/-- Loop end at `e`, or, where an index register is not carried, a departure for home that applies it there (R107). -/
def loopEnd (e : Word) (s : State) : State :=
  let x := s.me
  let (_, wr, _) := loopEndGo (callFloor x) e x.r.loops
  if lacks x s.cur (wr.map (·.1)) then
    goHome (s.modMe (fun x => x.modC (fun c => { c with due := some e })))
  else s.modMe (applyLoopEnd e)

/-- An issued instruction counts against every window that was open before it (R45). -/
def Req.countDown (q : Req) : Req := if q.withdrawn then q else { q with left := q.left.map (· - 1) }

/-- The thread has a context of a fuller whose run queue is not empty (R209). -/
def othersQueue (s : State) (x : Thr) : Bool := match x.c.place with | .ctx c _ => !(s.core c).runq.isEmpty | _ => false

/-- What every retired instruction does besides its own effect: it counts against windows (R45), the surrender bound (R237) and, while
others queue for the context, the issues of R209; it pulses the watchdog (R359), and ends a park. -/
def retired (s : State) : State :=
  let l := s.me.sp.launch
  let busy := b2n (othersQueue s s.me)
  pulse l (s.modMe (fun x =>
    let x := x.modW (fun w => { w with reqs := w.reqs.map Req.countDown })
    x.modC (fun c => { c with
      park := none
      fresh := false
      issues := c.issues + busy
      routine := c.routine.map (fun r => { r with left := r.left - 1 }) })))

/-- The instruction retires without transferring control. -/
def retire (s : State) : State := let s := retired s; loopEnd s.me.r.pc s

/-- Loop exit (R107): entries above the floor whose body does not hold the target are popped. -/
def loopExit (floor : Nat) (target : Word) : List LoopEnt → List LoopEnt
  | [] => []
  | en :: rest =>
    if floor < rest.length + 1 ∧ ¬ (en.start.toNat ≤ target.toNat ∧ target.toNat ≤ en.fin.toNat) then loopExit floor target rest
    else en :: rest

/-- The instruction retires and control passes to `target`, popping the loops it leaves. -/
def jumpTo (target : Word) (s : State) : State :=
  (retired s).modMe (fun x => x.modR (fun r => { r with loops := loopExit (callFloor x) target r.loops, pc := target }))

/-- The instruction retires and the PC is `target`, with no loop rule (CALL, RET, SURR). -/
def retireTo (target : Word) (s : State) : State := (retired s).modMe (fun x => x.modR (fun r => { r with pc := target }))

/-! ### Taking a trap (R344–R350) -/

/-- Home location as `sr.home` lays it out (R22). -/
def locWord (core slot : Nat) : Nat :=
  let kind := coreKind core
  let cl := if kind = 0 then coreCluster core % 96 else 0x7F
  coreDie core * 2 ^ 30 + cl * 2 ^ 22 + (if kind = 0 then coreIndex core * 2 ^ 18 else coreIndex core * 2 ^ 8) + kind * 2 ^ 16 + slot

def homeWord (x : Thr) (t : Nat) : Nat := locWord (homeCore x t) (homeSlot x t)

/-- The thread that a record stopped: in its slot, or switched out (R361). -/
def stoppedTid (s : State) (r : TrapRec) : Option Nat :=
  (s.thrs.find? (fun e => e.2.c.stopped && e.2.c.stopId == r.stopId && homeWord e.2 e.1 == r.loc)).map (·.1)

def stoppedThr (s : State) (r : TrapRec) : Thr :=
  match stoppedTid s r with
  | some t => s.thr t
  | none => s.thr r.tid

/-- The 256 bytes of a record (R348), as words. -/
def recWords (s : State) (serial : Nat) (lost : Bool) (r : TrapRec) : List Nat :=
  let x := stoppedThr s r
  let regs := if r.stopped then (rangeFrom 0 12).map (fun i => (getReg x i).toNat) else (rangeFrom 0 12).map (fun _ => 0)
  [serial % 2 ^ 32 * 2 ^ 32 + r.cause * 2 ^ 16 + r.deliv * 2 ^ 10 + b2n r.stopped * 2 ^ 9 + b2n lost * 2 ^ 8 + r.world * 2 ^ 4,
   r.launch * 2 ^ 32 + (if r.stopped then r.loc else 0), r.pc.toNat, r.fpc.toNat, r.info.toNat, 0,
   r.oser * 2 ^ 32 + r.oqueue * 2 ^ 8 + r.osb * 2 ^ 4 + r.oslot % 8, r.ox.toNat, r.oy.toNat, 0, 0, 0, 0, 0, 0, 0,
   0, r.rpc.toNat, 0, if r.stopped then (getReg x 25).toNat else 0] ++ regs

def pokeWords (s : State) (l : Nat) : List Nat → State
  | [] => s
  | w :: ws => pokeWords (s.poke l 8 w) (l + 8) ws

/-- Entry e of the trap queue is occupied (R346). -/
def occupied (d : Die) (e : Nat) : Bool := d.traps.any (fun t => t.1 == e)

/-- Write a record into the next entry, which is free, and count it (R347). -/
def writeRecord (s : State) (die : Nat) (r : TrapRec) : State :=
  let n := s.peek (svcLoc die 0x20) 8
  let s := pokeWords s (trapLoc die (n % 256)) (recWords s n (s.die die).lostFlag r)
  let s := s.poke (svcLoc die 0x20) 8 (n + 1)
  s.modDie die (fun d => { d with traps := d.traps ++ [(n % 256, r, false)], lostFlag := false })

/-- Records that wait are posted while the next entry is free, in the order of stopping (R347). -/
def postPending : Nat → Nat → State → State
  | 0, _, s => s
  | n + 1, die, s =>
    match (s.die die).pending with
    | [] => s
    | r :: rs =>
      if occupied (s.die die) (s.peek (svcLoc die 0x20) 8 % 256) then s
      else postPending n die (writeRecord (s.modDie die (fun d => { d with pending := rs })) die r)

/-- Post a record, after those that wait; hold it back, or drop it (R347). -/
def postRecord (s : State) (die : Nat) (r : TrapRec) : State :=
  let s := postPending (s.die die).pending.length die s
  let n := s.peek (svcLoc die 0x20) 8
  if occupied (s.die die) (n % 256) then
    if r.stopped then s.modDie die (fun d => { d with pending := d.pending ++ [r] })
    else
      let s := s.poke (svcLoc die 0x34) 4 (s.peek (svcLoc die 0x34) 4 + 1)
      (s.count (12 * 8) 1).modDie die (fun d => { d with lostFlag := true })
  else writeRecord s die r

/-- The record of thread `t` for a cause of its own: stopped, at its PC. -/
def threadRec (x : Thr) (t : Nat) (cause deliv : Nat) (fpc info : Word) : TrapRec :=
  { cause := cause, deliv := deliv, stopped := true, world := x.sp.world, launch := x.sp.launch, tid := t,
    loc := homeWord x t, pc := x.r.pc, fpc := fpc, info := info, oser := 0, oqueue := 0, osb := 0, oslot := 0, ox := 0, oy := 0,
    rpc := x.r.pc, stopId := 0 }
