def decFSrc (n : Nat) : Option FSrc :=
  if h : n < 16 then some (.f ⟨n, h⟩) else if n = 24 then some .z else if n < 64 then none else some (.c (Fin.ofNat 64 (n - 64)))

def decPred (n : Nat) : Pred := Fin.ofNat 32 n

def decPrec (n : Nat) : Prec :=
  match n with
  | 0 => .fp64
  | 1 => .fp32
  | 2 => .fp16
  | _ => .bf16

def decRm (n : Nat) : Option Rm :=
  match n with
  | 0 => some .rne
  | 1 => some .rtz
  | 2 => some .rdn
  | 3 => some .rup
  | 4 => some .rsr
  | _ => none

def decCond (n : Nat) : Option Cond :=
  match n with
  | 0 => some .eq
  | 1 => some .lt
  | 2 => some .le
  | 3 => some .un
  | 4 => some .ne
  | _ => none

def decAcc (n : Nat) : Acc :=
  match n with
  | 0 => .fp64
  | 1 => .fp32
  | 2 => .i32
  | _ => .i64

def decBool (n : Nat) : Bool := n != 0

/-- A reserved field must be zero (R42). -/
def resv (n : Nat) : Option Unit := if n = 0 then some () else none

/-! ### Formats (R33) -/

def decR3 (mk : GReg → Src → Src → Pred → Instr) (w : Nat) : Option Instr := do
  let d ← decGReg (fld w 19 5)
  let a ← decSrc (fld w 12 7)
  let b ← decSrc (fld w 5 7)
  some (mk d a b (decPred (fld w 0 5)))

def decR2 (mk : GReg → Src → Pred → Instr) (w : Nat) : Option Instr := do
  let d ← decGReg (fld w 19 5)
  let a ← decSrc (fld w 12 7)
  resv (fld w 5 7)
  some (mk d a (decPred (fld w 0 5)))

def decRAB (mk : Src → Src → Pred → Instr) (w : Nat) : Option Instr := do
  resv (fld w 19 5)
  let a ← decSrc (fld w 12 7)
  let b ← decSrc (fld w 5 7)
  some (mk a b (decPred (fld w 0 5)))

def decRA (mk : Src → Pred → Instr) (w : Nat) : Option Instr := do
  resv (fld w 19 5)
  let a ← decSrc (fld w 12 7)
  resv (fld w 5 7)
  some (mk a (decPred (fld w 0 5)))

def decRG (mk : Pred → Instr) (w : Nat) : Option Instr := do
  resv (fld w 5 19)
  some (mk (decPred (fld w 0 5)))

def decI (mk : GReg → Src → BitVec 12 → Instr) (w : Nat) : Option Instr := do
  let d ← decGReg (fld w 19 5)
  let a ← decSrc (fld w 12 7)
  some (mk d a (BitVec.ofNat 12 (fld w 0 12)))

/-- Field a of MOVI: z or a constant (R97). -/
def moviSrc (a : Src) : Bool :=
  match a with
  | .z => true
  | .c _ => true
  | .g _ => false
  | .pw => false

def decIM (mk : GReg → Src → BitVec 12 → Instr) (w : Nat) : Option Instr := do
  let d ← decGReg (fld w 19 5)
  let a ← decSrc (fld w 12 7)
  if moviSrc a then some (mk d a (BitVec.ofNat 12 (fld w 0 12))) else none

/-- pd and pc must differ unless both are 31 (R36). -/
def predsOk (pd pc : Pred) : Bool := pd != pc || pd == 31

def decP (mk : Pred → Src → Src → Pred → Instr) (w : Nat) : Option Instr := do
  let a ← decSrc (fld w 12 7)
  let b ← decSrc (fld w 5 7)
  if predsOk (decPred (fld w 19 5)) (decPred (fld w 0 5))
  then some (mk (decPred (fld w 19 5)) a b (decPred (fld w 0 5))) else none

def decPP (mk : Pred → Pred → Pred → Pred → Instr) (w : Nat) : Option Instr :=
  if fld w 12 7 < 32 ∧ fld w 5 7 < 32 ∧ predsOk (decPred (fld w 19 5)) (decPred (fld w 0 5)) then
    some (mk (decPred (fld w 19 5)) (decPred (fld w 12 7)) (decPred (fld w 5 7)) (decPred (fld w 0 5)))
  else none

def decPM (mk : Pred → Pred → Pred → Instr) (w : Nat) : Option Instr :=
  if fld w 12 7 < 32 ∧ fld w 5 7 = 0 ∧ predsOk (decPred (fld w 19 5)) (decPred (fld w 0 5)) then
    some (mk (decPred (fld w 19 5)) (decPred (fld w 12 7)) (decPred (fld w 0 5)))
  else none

* * * * * * *

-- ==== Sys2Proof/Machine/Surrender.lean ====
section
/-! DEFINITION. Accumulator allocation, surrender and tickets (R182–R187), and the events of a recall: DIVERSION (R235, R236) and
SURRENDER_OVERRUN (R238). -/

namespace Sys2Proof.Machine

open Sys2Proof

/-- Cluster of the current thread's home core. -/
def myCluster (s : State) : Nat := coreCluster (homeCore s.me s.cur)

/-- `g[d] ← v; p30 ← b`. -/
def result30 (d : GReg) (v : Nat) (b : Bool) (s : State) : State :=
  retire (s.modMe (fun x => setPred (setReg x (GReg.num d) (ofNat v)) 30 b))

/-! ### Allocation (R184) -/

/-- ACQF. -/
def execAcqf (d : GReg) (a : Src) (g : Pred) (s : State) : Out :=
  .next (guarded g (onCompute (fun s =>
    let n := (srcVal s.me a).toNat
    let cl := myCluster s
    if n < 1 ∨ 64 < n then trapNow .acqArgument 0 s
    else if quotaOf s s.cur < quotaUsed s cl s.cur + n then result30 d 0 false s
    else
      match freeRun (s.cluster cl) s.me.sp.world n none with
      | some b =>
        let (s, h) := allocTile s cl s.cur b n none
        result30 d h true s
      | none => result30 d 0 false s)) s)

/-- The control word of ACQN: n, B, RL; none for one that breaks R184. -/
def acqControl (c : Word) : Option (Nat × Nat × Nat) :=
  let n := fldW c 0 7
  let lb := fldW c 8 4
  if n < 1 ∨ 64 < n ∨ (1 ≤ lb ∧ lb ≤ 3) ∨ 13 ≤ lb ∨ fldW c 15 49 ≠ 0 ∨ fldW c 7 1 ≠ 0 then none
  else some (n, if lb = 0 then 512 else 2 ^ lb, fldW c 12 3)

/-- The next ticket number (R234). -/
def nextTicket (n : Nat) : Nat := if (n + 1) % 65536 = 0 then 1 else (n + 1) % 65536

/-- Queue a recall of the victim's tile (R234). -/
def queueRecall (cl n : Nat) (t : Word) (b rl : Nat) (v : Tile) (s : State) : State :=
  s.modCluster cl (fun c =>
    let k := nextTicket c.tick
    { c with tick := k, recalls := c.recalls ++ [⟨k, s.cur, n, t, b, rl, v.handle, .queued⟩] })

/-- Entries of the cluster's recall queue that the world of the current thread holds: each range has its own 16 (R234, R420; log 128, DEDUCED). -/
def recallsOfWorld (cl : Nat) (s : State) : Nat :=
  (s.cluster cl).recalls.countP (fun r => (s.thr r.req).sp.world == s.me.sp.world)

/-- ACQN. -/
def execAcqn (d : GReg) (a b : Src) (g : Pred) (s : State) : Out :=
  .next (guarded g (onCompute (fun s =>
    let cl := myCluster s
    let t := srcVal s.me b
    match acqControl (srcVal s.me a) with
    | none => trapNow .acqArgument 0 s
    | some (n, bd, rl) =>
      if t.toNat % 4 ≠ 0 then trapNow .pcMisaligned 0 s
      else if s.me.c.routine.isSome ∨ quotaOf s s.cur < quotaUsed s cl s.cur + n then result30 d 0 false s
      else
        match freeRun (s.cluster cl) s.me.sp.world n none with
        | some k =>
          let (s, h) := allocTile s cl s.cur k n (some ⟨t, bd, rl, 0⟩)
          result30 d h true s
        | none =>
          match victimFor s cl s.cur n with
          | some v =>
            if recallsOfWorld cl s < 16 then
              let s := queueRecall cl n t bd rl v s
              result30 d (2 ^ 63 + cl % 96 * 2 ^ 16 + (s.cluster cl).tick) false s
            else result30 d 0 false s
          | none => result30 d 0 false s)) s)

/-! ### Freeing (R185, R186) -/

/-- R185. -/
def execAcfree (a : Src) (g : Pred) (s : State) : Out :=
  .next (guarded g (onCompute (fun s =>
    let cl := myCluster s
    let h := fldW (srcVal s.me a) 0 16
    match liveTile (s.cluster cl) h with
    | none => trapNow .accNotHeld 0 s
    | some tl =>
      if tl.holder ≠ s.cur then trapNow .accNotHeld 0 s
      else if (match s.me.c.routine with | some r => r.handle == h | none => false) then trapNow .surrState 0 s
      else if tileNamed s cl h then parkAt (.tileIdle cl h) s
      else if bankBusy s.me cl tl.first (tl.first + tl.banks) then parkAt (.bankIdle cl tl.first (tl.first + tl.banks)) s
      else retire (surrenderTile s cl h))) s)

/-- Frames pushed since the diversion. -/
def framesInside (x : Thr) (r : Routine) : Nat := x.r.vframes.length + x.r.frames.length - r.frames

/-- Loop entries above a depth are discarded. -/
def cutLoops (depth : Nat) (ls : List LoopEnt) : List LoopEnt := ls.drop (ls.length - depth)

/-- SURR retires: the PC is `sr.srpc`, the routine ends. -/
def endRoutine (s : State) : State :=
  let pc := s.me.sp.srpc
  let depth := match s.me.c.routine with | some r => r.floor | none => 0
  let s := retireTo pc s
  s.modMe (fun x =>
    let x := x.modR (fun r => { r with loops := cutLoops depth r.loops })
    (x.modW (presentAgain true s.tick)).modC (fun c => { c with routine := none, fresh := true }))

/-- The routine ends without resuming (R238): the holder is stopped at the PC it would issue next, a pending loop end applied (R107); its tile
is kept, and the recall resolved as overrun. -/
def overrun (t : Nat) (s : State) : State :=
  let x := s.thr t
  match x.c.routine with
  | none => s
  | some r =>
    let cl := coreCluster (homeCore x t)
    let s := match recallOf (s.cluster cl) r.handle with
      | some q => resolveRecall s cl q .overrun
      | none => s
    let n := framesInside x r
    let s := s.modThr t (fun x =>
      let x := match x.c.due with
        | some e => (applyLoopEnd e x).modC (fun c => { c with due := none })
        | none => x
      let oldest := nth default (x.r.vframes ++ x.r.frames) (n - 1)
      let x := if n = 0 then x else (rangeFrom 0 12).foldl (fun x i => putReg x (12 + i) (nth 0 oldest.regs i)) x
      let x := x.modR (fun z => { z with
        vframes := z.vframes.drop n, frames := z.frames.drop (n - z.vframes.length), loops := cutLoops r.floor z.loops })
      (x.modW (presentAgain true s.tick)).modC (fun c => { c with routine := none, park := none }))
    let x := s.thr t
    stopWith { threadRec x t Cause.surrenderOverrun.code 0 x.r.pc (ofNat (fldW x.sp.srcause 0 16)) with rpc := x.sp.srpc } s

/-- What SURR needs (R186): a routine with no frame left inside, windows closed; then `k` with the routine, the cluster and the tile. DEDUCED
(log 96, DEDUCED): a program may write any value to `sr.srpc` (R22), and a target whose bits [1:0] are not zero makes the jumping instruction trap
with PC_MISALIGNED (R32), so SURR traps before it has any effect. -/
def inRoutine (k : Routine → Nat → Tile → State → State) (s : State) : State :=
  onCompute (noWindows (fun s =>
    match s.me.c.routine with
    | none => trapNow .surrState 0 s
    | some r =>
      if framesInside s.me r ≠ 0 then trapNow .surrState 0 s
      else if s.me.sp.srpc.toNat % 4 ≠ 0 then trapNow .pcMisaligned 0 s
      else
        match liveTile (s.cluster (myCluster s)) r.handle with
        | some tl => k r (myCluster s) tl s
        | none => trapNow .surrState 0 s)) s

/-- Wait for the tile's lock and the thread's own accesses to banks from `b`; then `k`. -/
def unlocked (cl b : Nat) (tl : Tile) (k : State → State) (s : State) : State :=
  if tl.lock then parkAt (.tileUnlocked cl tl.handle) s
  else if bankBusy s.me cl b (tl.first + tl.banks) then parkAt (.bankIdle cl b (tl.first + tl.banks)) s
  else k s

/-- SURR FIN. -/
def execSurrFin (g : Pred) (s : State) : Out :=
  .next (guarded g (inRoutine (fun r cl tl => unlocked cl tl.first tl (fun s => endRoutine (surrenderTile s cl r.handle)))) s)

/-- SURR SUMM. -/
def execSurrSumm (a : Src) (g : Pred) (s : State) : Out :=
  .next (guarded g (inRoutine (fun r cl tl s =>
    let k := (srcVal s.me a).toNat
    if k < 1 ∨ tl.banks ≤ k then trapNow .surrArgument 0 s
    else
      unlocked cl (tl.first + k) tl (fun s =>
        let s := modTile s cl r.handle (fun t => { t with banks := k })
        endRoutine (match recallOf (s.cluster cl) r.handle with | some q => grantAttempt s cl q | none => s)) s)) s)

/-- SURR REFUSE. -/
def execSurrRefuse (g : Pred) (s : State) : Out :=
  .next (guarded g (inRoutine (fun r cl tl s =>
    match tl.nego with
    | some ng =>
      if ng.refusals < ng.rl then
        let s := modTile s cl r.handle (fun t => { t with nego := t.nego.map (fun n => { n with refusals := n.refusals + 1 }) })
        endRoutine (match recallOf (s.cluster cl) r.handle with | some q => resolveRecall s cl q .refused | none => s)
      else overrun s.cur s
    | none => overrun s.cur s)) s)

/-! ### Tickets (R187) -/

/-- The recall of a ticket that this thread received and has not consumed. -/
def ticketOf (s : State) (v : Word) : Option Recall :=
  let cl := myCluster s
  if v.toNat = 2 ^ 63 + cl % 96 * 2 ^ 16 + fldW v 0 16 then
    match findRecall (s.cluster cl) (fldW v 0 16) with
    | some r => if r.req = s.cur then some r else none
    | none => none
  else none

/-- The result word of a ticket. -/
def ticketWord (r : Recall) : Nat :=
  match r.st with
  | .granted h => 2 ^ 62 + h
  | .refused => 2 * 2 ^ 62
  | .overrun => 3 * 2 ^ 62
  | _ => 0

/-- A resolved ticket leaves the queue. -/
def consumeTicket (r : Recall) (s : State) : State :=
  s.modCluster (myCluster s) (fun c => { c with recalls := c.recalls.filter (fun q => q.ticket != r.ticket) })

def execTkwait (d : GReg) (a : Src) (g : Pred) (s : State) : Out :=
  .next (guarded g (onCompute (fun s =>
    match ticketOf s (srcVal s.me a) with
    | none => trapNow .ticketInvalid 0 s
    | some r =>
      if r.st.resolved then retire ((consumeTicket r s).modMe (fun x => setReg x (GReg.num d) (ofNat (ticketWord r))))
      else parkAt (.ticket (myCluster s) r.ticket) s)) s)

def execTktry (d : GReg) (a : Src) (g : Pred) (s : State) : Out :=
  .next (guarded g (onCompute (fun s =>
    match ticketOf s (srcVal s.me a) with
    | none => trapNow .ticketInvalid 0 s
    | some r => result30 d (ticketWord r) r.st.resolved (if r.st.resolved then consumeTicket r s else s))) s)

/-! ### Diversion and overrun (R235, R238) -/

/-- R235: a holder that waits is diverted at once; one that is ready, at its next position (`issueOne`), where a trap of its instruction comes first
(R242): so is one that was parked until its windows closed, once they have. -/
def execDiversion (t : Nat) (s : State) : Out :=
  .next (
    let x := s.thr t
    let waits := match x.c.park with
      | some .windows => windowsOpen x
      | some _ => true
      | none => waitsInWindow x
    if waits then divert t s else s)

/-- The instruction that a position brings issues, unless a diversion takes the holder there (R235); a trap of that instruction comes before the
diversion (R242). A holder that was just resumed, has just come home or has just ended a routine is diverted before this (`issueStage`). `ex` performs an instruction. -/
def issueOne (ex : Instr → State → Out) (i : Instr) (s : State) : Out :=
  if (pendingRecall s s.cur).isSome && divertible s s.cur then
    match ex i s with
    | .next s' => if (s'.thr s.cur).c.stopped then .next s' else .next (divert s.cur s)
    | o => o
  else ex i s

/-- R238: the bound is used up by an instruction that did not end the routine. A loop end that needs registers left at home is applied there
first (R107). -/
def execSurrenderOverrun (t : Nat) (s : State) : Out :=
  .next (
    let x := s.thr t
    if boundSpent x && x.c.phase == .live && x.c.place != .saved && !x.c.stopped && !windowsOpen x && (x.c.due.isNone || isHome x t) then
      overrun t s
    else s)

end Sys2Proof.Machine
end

* * * * * * *

Print the lines above from the one with "let n := fldW c 0 7" through the one with "c with tick", both included, exactly as written and nothing more.

__SOLUTION TO THIS PROBLEM__
  let n := fldW c 0 7
  let lb := fldW c 8 4
  if n < 1 ∨ 64 < n ∨ (1 ≤ lb ∧ lb ≤ 3) ∨ 13 ≤ lb ∨ fldW c 15 49 ≠ 0 ∨ fldW c 7 1 ≠ 0 then none
  else some (n, if lb = 0 then 512 else 2 ^ lb, fldW c 12 3)

/-- The next ticket number (R234). -/
def nextTicket (n : Nat) : Nat := if (n + 1) % 65536 = 0 then 1 else (n + 1) % 65536

/-- Queue a recall of the victim's tile (R234). -/
def queueRecall (cl n : Nat) (t : Word) (b rl : Nat) (v : Tile) (s : State) : State :=
  s.modCluster cl (fun c =>
    let k := nextTicket c.tick
    { c with tick := k, recalls := c.recalls ++ [⟨k, s.cur, n, t, b, rl, v.handle, .queued⟩] })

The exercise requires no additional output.